The implications are worth thinking about. If agent behavior is defined in markdown, then agent behavior is version-controllable. You can diff two versions of an agent's personality. You can A/B test instruction sets. You can roll back a change that made your agent too aggressive or too conservative. Software engineering practices applied to agent behavior, mediated through prose instead of code.

Why DIY agent workflows are harder than they look#

The infrastructure complexity of running DIY agent workflows
The infrastructure complexity of running DIY agent workflows

AutoResearch is a great demo. It's also a trap.

If you watch it work and think "I could build something like this for my use case," you're probably right. The core loop isn't complicated. But the gap between "working demo" and "reliable system I depend on" is where most people give up.

Here's what happens when you try to productionize a DIY agent workflow:

First, the agent needs to run continuously. Not in a Jupyter notebook. Not kicked off manually. It needs to be always-on, monitoring for triggers, and executing without supervision. That means a server, a process manager, restart logic, and health checks. You're now an ops person.

Second, state management. Your agent needs to remember what it's already done. If it crashes and restarts, it shouldn't redo three hours of research. It shouldn't send the same summary twice. It needs persistent state, which means a database, which means schema design, migrations, and backup strategy. You're now a backend engineer.

Third, the LLM integration itself. API rate limits, token counting, context window management, fallback models when your primary provider has an outage, cost tracking so a runaway loop doesn't burn your API budget overnight. You're now a platform engineer.

Fourth, output delivery. Your agent produced a research document. Great. Now how does it reach you? Email? Slack? Telegram? Each channel has its own API, authentication, formatting constraints, and failure modes. You're now an integration engineer.

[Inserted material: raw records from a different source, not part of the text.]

-- ==== Sys2Proof/Laws/FramePlots.lean ====
section
/-!
SUPPORT. Laws/FramePlots.lean: what each operation leaves unchanged: one lemma per operation of the plots: array, vector unit, queues.
-/
set_option linter.unusedTactic false
set_option linter.unreachableTactic false
set_option linter.unusedVariables false
set_option linter.unusedSimpArgs false

namespace Sys2Proof.Machine

variable {msk : List Fld} {s0 : State}

theorem sub_mem {m msk : List Fld} {x : Fld} (h : sub m msk = true) (hx : x ∈ m) : x ∈ msk := by
  simp only [sub, List.all_eq_true, List.contains_iff_mem] at h
  exact h x hx

theorem sub_trans {m m' : List Fld} (h : sub m msk = true) (k : sub m' m = true) : sub m' msk = true := by
  simp only [sub, List.all_eq_true, List.contains_iff_mem] at *
  exact fun x hx => h x (k x hx)

theorem SameBut.refl (s : State) : SameBut msk s s := by
  constructor <;> exact fun _ => rfl

theorem SameBut.trans {s t u : State} (h : SameBut msk s t) (k : SameBut msk t u) : SameBut msk s u :=
  ⟨fun x => (k.tb x).trans (h.tb x), fun x => (k.freeCtr x).trans (h.freeCtr x), fun x => (k.reply x).trans (h.reply x), fun x => (k.clocksOff x).trans (h.clocksOff x), fun x => (k.pins x).trans (h.pins x), fun x => (k.fuses x).trans (h.fuses x), fun x => (k.regs x).trans (h.regs x), fun x => (k.caps x).trans (h.caps x), fun x => (k.plots x).trans (h.plots x), fun x => (k.chans x).trans (h.chans x), fun x => (k.slices x).trans (h.slices x), fun x => (k.norias x).trans (h.norias x), fun x => (k.dram x).trans (h.dram x), fun x => (k.chk x).trans (h.chk x), fun x => (k.net x).trans (h.net x), fun x => (k.rr x).trans (h.rr x), fun x => (k.links x).trans (h.links x), fun x => (k.reqTabs x).trans (h.reqTabs x), fun x => (k.stks x).trans (h.stks x), fun x => (k.sensors x).trans (h.sensors x), fun x => (k.coolant x).trans (h.coolant x), fun x => (k.parts x).trans (h.parts x), fun x => (k.rings x).trans (h.rings x), fun x => (k.funcs x).trans (h.funcs x), fun x => (k.lndErr x).trans (h.lndErr x), fun x => (k.cfg x).trans (h.cfg x), fun x => (k.errs x).trans (h.errs x), fun x => (k.xngs x).trans (h.xngs x), fun x => (k.eps x).trans (h.eps x), fun x => (k.groups x).trans (h.groups x), fun x => (k.coll x).trans (h.coll x), fun x => (k.cores x).trans (h.cores x), fun x => (k.caches x).trans (h.caches x), fun x => (k.media x).trans (h.media x), fun x => (k.sec x).trans (h.sec x), fun x => (k.boot x).trans (h.boot x), fun x => (k.store x).trans (h.store x), fun x => (k.faults x).trans (h.faults x), fun x => (k.dbg x).trans (h.dbg x), fun x => (k.cnts x).trans (h.cnts x), fun x => (k.toll x).trans (h.toll x), fun x => (k.wire x).trans (h.wire x), fun x => (k.pending x).trans (h.pending x)⟩

theorem SameBut.mono {m : List Fld} {s t : State} (h : SameBut m s t) (k : sub m msk = true) : SameBut msk s t :=
  ⟨fun x => h.tb fun y => x (sub_mem k y), fun x => h.freeCtr fun y => x (sub_mem k y), fun x => h.reply fun y => x (sub_mem k y), fun x => h.clocksOff fun y => x (sub_mem k y), fun x => h.pins fun y => x (sub_mem k y), fun x => h.fuses fun y => x (sub_mem k y), fun x => h.regs fun y => x (sub_mem k y), fun x => h.caps fun y => x (sub_mem k y), fun x => h.plots fun y => x (sub_mem k y), fun x => h.chans fun y => x (sub_mem k y), fun x => h.slices fun y => x (sub_mem k y), fun x => h.norias fun y => x (sub_mem k y), fun x => h.dram fun y => x (sub_mem k y), fun x => h.chk fun y => x (sub_mem k y), fun x => h.net fun y => x (sub_mem k y), fun x => h.rr fun y => x (sub_mem k y), fun x => h.links fun y => x (sub_mem k y), fun x => h.reqTabs fun y => x (sub_mem k y), fun x => h.stks fun y => x (sub_mem k y), fun x => h.sensors fun y => x (sub_mem k y), fun x => h.coolant fun y => x (sub_mem k y), fun x => h.parts fun y => x (sub_mem k y), fun x => h.rings fun y => x (sub_mem k y), fun x => h.funcs fun y => x (sub_mem k y), fun x => h.lndErr fun y => x (sub_mem k y), fun x => h.cfg fun y => x (sub_mem k y), fun x => h.errs fun y => x (sub_mem k y), fun x => h.xngs fun y => x (sub_mem k y), fun x => h.eps fun y => x (sub_mem k y), fun x => h.groups fun y => x (sub_mem k y), fun x => h.coll fun y => x (sub_mem k y), fun x => h.cores fun y => x (sub_mem k y), fun x => h.caches fun y => x (sub_mem k y), fun x => h.media fun y => x (sub_mem k y), fun x => h.sec fun y => x (sub_mem k y), fun x => h.boot fun y => x (sub_mem k y), fun x => h.store fun y => x (sub_mem k y), fun x => h.faults fun y => x (sub_mem k y), fun x => h.dbg fun y => x (sub_mem k y), fun x => h.cnts fun y => x (sub_mem k y), fun x => h.toll fun y => x (sub_mem k y), fun x => h.wire fun y => x (sub_mem k y), fun x => h.pending fun y => x (sub_mem k y)⟩
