theorem norWriteRun_same {msk : List Fld} {s0 : State} {x : _} (k : _) (b : _) (tag : _) (w : _) (hx : SameBut msk s0 x.1)
    (hmsk : sub [.regs, .slices, .dram, .chk, .errs, .cores, .cnts, .wire] msk = true) :
    SameBut msk s0 (norWriteRun x k b tag w).1 := by
  unfold norWriteRun; try dsimp only
  repeat' first
    | with_reducible first
      | assumption | exact sub_trans hmsk rfl | apply SameBut.foldl | apply SameBut.foldl1
      | apply SameBut.foldlDev | apply SameBut.foldlMv | apply SameBut.foldlDn | apply norWriteWord_same
    | intro _
    | split
    | dsimp only

theorem State.updNorCmd_same {msk : List Fld} {s0 : State} {s : State} (k : _) (src : _) (f : _) (hs : SameBut msk s0 s)
    (hmsk : sub [.norias] msk = true) :
    SameBut msk s0 (State.updNorCmd s k src f) := by
  unfold State.updNorCmd; try dsimp only
  repeat' first
    | with_reducible first
      | assumption | exact sub_trans hmsk rfl | apply State.updNor_same
    | intro _
    | split
    | dsimp only

theorem State.norFinish_same {msk : List Fld} {s0 : State} {s : State} (k : _) (src : _) (hs : SameBut msk s0 s)
    (hmsk : sub [.regs, .plots, .norias, .net, .parts, .rings, .cores, .dbg, .cnts, .wire] msk = true) :
    SameBut msk s0 (State.norFinish s k src) := by
  unfold State.norFinish; try dsimp only
  repeat' first
    | with_reducible first
      | assumption | exact sub_trans hmsk rfl | apply State.count_same | apply State.norDone_same
      | apply State.updNor_same
    | intro _
    | split
    | dsimp only

theorem runStep_same {msk : List Fld} {s0 : State} {s : State} (k : _) (b : _) (c : _) (hs : SameBut msk s0 s)
    (hmsk : sub [.regs, .slices, .norias, .dram, .chk, .errs, .cores, .cnts, .wire] msk = true) :
    SameBut msk s0 (runStep s k b c) := by
  unfold runStep; try dsimp only
  repeat' first
    | with_reducible first
      | assumption | exact sub_trans hmsk rfl | apply SameBut.foldl | apply SameBut.foldl1
      | apply SameBut.foldlDev | apply SameBut.foldlMv | apply SameBut.foldlDn | apply State.count_same
      | apply State.norRead_same | apply State.updNorCmd_same | apply norWriteRun_same
    | intro _
    | split
    | dsimp only

theorem stepEnd_same {msk : List Fld} {s0 : State} (k : _) (b : _) {s : State} (hs : SameBut msk s0 s)
    (hmsk : sub [.regs, .plots, .slices, .norias, .dram, .chk, .net, .stks, .parts, .rings, .errs, .cores, .caches, .dbg, .cnts, .wire] msk = true) :
    SameBut msk s0 (stepEnd k b s) := by
  unfold stepEnd; try dsimp only
  repeat' first
    | with_reducible first
      | assumption | exact sub_trans hmsk rfl | apply State.norFinish_same | apply State.releasePermit_same
      | apply State.serveWaiting_same | apply State.updNor_same | apply runStep_same
    | intro _
    | split
    | dsimp only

Each of these problems is solvable. None of them are interesting. They're the infrastructure tax you pay to run any autonomous agent in production. And every hour you spend on infrastructure is an hour you didn't spend on the thing that actually matters -- defining what your agent does and how it thinks.

The case for managed agent infrastructure#

This is the problem space RapidClaw operates in. We're built on OpenClaw, the open-source AI agent framework, and we handle the infrastructure layer so you can focus on the agent behavior layer -- the program.md part, if you will.

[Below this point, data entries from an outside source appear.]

-- ==== Sys2Proof/Laws/FrameHost.lean ====
section
/-!
SUPPORT. Laws/FrameHost.lean: what each operation leaves unchanged: one lemma per operation of resets, the landing, ring commands, graphs, crossings and groups.
-/
set_option linter.unusedTactic false
set_option linter.unreachableTactic false
set_option linter.unusedVariables false
set_option linter.unusedSimpArgs false

namespace Sys2Proof.Machine

variable {msk : List Fld} {s0 : State}

/-! ### ResetOps -/

theorem State.updSlot_same {msk : List Fld} {s0 : State} {s : State} (n : _) (sl : _) (f : _) (hs : SameBut msk s0 s)
    (hmsk : sub [.parts] msk = true) :
    SameBut msk s0 (State.updSlot s n sl f) := by
  unfold State.updSlot; try dsimp only
  repeat' first
    | with_reducible first
      | assumption | exact sub_trans hmsk rfl | apply State.updPart_same
    | intro _
    | split
    | dsimp only

theorem State.answerRun_same {msk : List Fld} {s0 : State} {s : State} (n : _) (sl : _) (status : _) (value : _) (hs : SameBut msk s0 s)
    (hmsk : sub [.parts, .rings, .cores, .wire] msk = true) :
    SameBut msk s0 (State.answerRun s n sl status value) := by
  unfold State.answerRun; try dsimp only
  repeat' first
    | with_reducible first
      | assumption | exact sub_trans hmsk rfl | apply State.finishCmd_same | apply State.updSlot_same
    | intro _
    | split
    | dsimp only

theorem State.dropRun_same {msk : List Fld} {s0 : State} {s : State} (n : _) (sl : _) (hs : SameBut msk s0 s)
    (hmsk : sub [.parts] msk = true) :
    SameBut msk s0 (State.dropRun s n sl) := by
  unfold State.dropRun; try dsimp only
  repeat' first
    | with_reducible first
      | assumption | exact sub_trans hmsk rfl | apply State.updSlot_same
    | intro _
    | split
    | dsimp only

theorem State.partEnded_same {msk : List Fld} {s0 : State} {s : State} (n : _) (sl : _) (k : _) (hs : SameBut msk s0 s)
    (hmsk : sub [.parts, .rings, .cores, .wire] msk = true) :
    SameBut msk s0 (State.partEnded s n sl k) := by
  unfold State.partEnded; try dsimp only
  repeat' first
    | with_reducible first
      | assumption | exact sub_trans hmsk rfl | apply State.answerRun_same | apply State.dropRun_same
      | apply State.updSlot_same
    | intro _
    | split
    | dsimp only

theorem State.faultRun_same {msk : List Fld} {s0 : State} {s : State} (n : _) (sl : _) (k : _) (hs : SameBut msk s0 s)
    (hmsk : sub [.parts, .rings, .cores, .wire] msk = true) :
    SameBut msk s0 (State.faultRun s n sl k) := by
  unfold State.faultRun; try dsimp only
  repeat' first
    | with_reducible first
      | assumption | exact sub_trans hmsk rfl | apply State.answerRun_same | apply State.partEnded_same
    | intro _
    | split
    | dsimp only

theorem State.faultRuns_same {msk : List Fld} {s0 : State} {s : State} (k : _) (hs : SameBut msk s0 s)
    (hmsk : sub [.parts, .rings, .cores, .wire] msk = true) :
    SameBut msk s0 (State.faultRuns s k) := by
  unfold State.faultRuns; try dsimp only
  repeat' first
    | with_reducible first
      | assumption | exact sub_trans hmsk rfl | apply SameBut.foldl | apply SameBut.foldl1
      | apply SameBut.foldlDev | apply SameBut.foldlMv | apply SameBut.foldlDn | apply State.faultRun_same
    | intro _
    | split
    | dsimp only

theorem State.cancelJob_same {msk : List Fld} {s0 : State} {s : State} (g : _) (id : _) (hs : SameBut msk s0 s)
    (hmsk : sub [.regs, .chans, .net, .reqTabs, .parts, .rings, .funcs, .groups, .cores, .faults, .wire] msk = true) :
    SameBut msk s0 (State.cancelJob s g id) := by
  unfold State.cancelJob; try dsimp only
  repeat' first
    | with_reducible first
      | assumption | exact sub_trans hmsk rfl | apply SameBut.foldl | apply SameBut.foldl1
      | apply SameBut.foldlDev | apply SameBut.foldlMv | apply SameBut.foldlDn | apply State.clearChan_same
      | apply State.iodNext_same | apply State.updChan_same | apply State.updFunc_same | apply State.updGrp_same
      | apply State.updPart_same
    | intro _
    | split
    | with_reducible apply SameBut.lit_faults
    | dsimp only

theorem State.abortCmd_same {msk : List Fld} {s0 : State} {s : State} (g : _) (id : _) (status : _) (hs : SameBut msk s0 s)
    (hmsk : sub [.regs, .chans, .net, .reqTabs, .parts, .rings, .funcs, .groups, .cores, .faults, .wire] msk = true) :
    SameBut msk s0 (State.abortCmd s g id status) := by
  unfold State.abortCmd; try dsimp only
  repeat' first
    | with_reducible first
      | assumption | exact sub_trans hmsk rfl | apply State.cancelJob_same | apply State.finishCmd_same
    | intro _
    | split
    | dsimp only

theorem State.abortCmds_same {msk : List Fld} {s0 : State} {s : State} (g : _) (sel : _) (status : _) (hs : SameBut msk s0 s)
    (hmsk : sub [.regs, .chans, .net, .reqTabs, .parts, .rings, .funcs, .groups, .cores, .faults, .wire] msk = true) :
    SameBut msk s0 (State.abortCmds s g sel status) := by
  unfold State.abortCmds; try dsimp only
  repeat' first
    | with_reducible first
      | assumption | exact sub_trans hmsk rfl | apply SameBut.foldl | apply SameBut.foldl1
      | apply SameBut.foldlDev | apply SameBut.foldlMv | apply SameBut.foldlDn | apply State.abortCmd_same
      | apply State.endCmd_same | apply State.updRing_same
    | intro _
    | split
    | dsimp only

theorem State.abortRunning_same {msk : List Fld} {s0 : State} {s : State} (g : _) (sel : _) (status : _) (hs : SameBut msk s0 s)
    (hmsk : sub [.regs, .chans, .net, .reqTabs, .parts, .rings, .funcs, .groups, .cores, .faults, .wire] msk = true) :
    SameBut msk s0 (State.abortRunning s g sel status) := by
  unfold State.abortRunning; try dsimp only
  repeat' first
    | with_reducible first
      | assumption | exact sub_trans hmsk rfl | apply SameBut.foldl | apply SameBut.foldl1
      | apply SameBut.foldlDev | apply SameBut.foldlMv | apply SameBut.foldlDn | apply State.abortCmd_same
    | intro _
    | split
    | dsimp only

theorem State.setPState_same {msk : List Fld} {s0 : State} {s : State} (n : _) (st : _) (hs : SameBut msk s0 s)
    (hmsk : sub [.parts, .cores, .wire] msk = true) :
    SameBut msk s0 (State.setPState s n st) := by
  unfold State.setPState; try dsimp only
  repeat' first
    | with_reducible first
      | assumption | exact sub_trans hmsk rfl | apply State.msix_same | apply State.updPart_same
    | intro _
    | split
    | dsimp only

theorem State.setTdi_same {msk : List Fld} {s0 : State} {s : State} (n : _) (x : _) (hs : SameBut msk s0 s)
    (hmsk : sub [.regs] msk = true) :
    SameBut msk s0 (State.setTdi s n x) := by
  unfold State.setTdi; try dsimp only
  repeat' first
    | with_reducible first
      | assumption | exact sub_trans hmsk rfl | apply State.setFld_same
    | intro _
    | split
    | dsimp only

theorem State.beginReset_same {msk : List Fld} {s0 : State} {s : State} (sc : _) (zero : _) (retest : _) (hs : SameBut msk s0 s)
    (hmsk : sub [.faults, .dbg] msk = true) :
    SameBut msk s0 (State.beginReset s sc zero retest) := by
  unfold State.beginReset; try dsimp only
  repeat' first
    | with_reducible first
      | assumption | exact sub_trans hmsk rfl
    | intro _
    | split
    | with_reducible apply SameBut.lit_faults
    | with_reducible apply SameBut.lit_dbg
    | with_reducible (apply SameBut.lit <;> first | exact Or.inl rfl | exact Or.inr (sub_trans hmsk rfl) | skip)
    | dsimp only

theorem State.resetPart_same {msk : List Fld} {s0 : State} {s : State} (n : _) (why : _) (hs : SameBut msk s0 s)
    (hmsk : sub [.parts, .cores, .faults, .dbg, .wire] msk = true) :
    SameBut msk s0 (State.resetPart s n why) := by
  unfold State.resetPart; try dsimp only
  repeat' first
    | with_reducible first
      | assumption | exact sub_trans hmsk rfl | apply State.beginReset_same | apply State.setPState_same
      | apply State.updPart_same
    | intro _
    | split
    | dsimp only

theorem State.tdiError_same {msk : List Fld} {s0 : State} {s : State} (n : _) (hs : SameBut msk s0 s)
    (hmsk : sub [.regs, .parts, .cores, .faults, .dbg, .wire] msk = true) :
    SameBut msk s0 (State.tdiError s n) := by
  unfold State.tdiError; try dsimp only
  repeat' first
    | with_reducible first
      | assumption | exact sub_trans hmsk rfl | apply State.resetPart_same | apply State.setTdi_same
    | intro _
    | split
    | dsimp only

theorem State.faultPart_same {msk : List Fld} {s0 : State} {s : State} (n : _) (hs : SameBut msk s0 s)
    (hmsk : sub [.regs, .chans, .net, .reqTabs, .parts, .rings, .funcs, .groups, .cores, .faults, .dbg, .wire] msk = true) :
    SameBut msk s0 (State.faultPart s n) := by
  unfold State.faultPart; try dsimp only
  repeat' first
    | with_reducible first
      | assumption | exact sub_trans hmsk rfl | apply SameBut.foldl | apply SameBut.foldl1
      | apply SameBut.foldlDev | apply SameBut.foldlMv | apply SameBut.foldlDn | apply State.abortRunning_same
      | apply State.setPState_same | apply State.tdiError_same | apply State.updPart_same
    | intro _
    | split
    | dsimp only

You define what your agent does. You set its personality, its tools, its triggers, its constraints. We handle the server, the uptime, the Telegram integration, the state persistence, and the model routing. Your agent runs 24/7 without you managing a VPS or debugging Docker containers at midnight.

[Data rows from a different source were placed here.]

-- ==== Sys2Proof/Laws/FramePackage.lean ====
section
/-!
SUPPORT. Laws/FramePackage.lean: what each operation leaves unchanged: one lemma per operation of boot, security, debug, governing, the tollhouse and the register map.
-/
set_option linter.unusedTactic false
set_option linter.unreachableTactic false
set_option linter.unusedVariables false
set_option linter.unusedSimpArgs false

namespace Sys2Proof.Machine

variable {msk : List Fld} {s0 : State}

/-! ### Store -/

theorem State.storePut_same {msk : List Fld} {s0 : State} {s : State} (a : _) (bytes : _) (hs : SameBut msk s0 s)
    (hmsk : sub [.store] msk = true) :
    SameBut msk s0 (State.storePut s a bytes) := by
  unfold State.storePut; try dsimp only
  repeat' first
    | with_reducible first
      | assumption | exact sub_trans hmsk rfl
    | intro _
    | split
    | with_reducible apply SameBut.lit_store
    | dsimp only

theorem State.storeErase_same {msk : List Fld} {s0 : State} {s : State} (a : _) (b : _) (hs : SameBut msk s0 s)
    (hmsk : sub [.store] msk = true) :
    SameBut msk s0 (State.storeErase s a b) := by
  unfold State.storeErase; try dsimp only
  repeat' first
    | with_reducible first
      | assumption | exact sub_trans hmsk rfl
    | intro _
    | split
    | with_reducible apply SameBut.lit_store
    | dsimp only

theorem State.bootLog_same {msk : List Fld} {s0 : State} {s : State} (stage : _) (reason : _) (hs : SameBut msk s0 s)
    (hmsk : sub [.freeCtr, .boot, .store] msk = true) :
    SameBut msk s0 (State.bootLog s stage reason) := by
  unfold State.bootLog; try dsimp only
  repeat' first
    | with_reducible first
      | assumption | exact sub_trans hmsk rfl | apply State.freeBytes_same | apply State.storePut_same
    | intro _
    | split
    | with_reducible apply SameBut.lit_boot
    | dsimp only

theorem State.attemptPut_same {msk : List Fld} {s0 : State} {s : State} (i : _) (kind : _) (hs : SameBut msk s0 s)
    (hmsk : sub [.store] msk = true) :
    SameBut msk s0 (State.attemptPut s i kind) := by
  unfold State.attemptPut; try dsimp only
  repeat' first
    | with_reducible first
      | assumption | exact sub_trans hmsk rfl | apply State.storePut_same
    | intro _
    | split
    | dsimp only

theorem State.attemptWrite_same {msk : List Fld} {s0 : State} {s : State} (kind : _) (hs : SameBut msk s0 s)
    (hmsk : sub [.store] msk = true) :
    SameBut msk s0 (State.attemptWrite s kind) := by
  unfold State.attemptWrite; try dsimp only
  repeat' first
    | with_reducible first
      | assumption | exact sub_trans hmsk rfl | apply SameBut.foldl | apply SameBut.foldl1
      | apply SameBut.foldlDev | apply SameBut.foldlMv | apply SameBut.foldlDn | apply State.attemptPut_same
      | apply State.storeErase_same
    | intro _
    | split
    | dsimp only

theorem State.showAttempts_same {msk : List Fld} {s0 : State} {s : State} (hs : SameBut msk s0 s)
    (hmsk : sub [.regs] msk = true) :
    SameBut msk s0 (State.showAttempts s) := by
  unfold State.showAttempts; try dsimp only
  repeat' first
    | with_reducible first
      | assumption | exact sub_trans hmsk rfl | apply State.setFld_same
    | intro _
    | split
    | dsimp only

theorem storeCmd_same {msk : List Fld} {s0 : State} (c : _) {s : State} (hs : SameBut msk s0 s)
    (hmsk : sub [.regs, .boot] msk = true) :
    SameBut msk s0 (storeCmd c s) := by
  unfold storeCmd; try dsimp only
  repeat' first
    | with_reducible first
      | assumption | exact sub_trans hmsk rfl | apply State.setBit_same | apply State.setFld_same
    | intro _
    | split
    | with_reducible apply SameBut.lit_boot
    | dsimp only

theorem execSstoreRead_same {msk : List Fld} {s0 : State} (r : _) {s : State} (hs : SameBut msk s0 s)
    (hmsk : sub [.regs, .cores, .boot, .dbg, .cnts] msk = true) :
    OutSame msk s0 (execSstoreRead r s) := by
  unfold execSstoreRead; try dsimp only
  repeat' first
    | with_reducible first
      | assumption | exact sub_trans hmsk rfl | apply OutSame.next | apply State.access_same | apply storeCmd_same
    | intro _
    | split
    | dsimp only

theorem execSstoreProgram_same {msk : List Fld} {s0 : State} (r : _) {s : State} (hs : SameBut msk s0 s)
    (hmsk : sub [.regs, .cores, .boot, .dbg, .cnts] msk = true) :
    OutSame msk s0 (execSstoreProgram r s) := by
  unfold execSstoreProgram; try dsimp only
  repeat' first
    | with_reducible first
      | assumption | exact sub_trans hmsk rfl | apply OutSame.next | apply State.access_same | apply storeCmd_same
    | intro _
    | split
    | dsimp only

theorem execSstoreErase_same {msk : List Fld} {s0 : State} (r : _) {s : State} (hs : SameBut msk s0 s)
    (hmsk : sub [.regs, .cores, .boot, .dbg, .cnts] msk = true) :
    OutSame msk s0 (execSstoreErase r s) := by
  unfold execSstoreErase; try dsimp only
  repeat' first
    | with_reducible first
      | assumption | exact sub_trans hmsk rfl | apply OutSame.next | apply State.access_same | apply storeCmd_same
    | intro _
    | split
    | dsimp only

theorem storeEffect_same {msk : List Fld} {s0 : State} (c : _) (a : _) {s : State} (hs : SameBut msk s0 s)
    (hmsk : sub [.regs, .store] msk = true) :
    SameBut msk s0 (storeEffect c a s).1 := by
  unfold storeEffect; try dsimp only
  repeat' first
    | with_reducible first
      | assumption | exact sub_trans hmsk rfl | apply SameBut.foldl | apply SameBut.foldl1
      | apply SameBut.foldlDev | apply SameBut.foldlMv | apply SameBut.foldlDn | apply State.setReg_same
      | apply State.storeErase_same | apply State.storePut_same
    | intro _
    | split
    | dsimp only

The Karpathy autoresearch workflow is a beautiful example of what's possible when you get the agent design right. But most people who try to replicate it will spend 80% of their time on infrastructure and 20% on agent behavior. That ratio should be inverted. The value is in the program file, not the plumbing.

If you've been inspired by autoresearch and want to build your own always-on agent -- whether for research, client management, content curation, or anything else -- the question isn't whether you can build the workflow. You can. The question is whether you want to also build and maintain the platform underneath it.

What to take away from autoresearch#

Karpathy's contribution here isn't the research loop. It's the formalization of agent workflows as structured, editable, version-controllable specifications. The program.md pattern will outlive autoresearch as a specific tool. It's the right abstraction at the right level.

If you're building agents today, steal this pattern regardless of what framework you use. Write your agent's behavior as a document before you write a line of code. Make it specific. Make it testable. Version control it. Treat it like a product spec, because that's what it is.

The agent space is moving from "can we build autonomous systems" to "how do we define and control what autonomous systems do." That's a much more interesting question, and Karpathy just contributed a solid answer to it.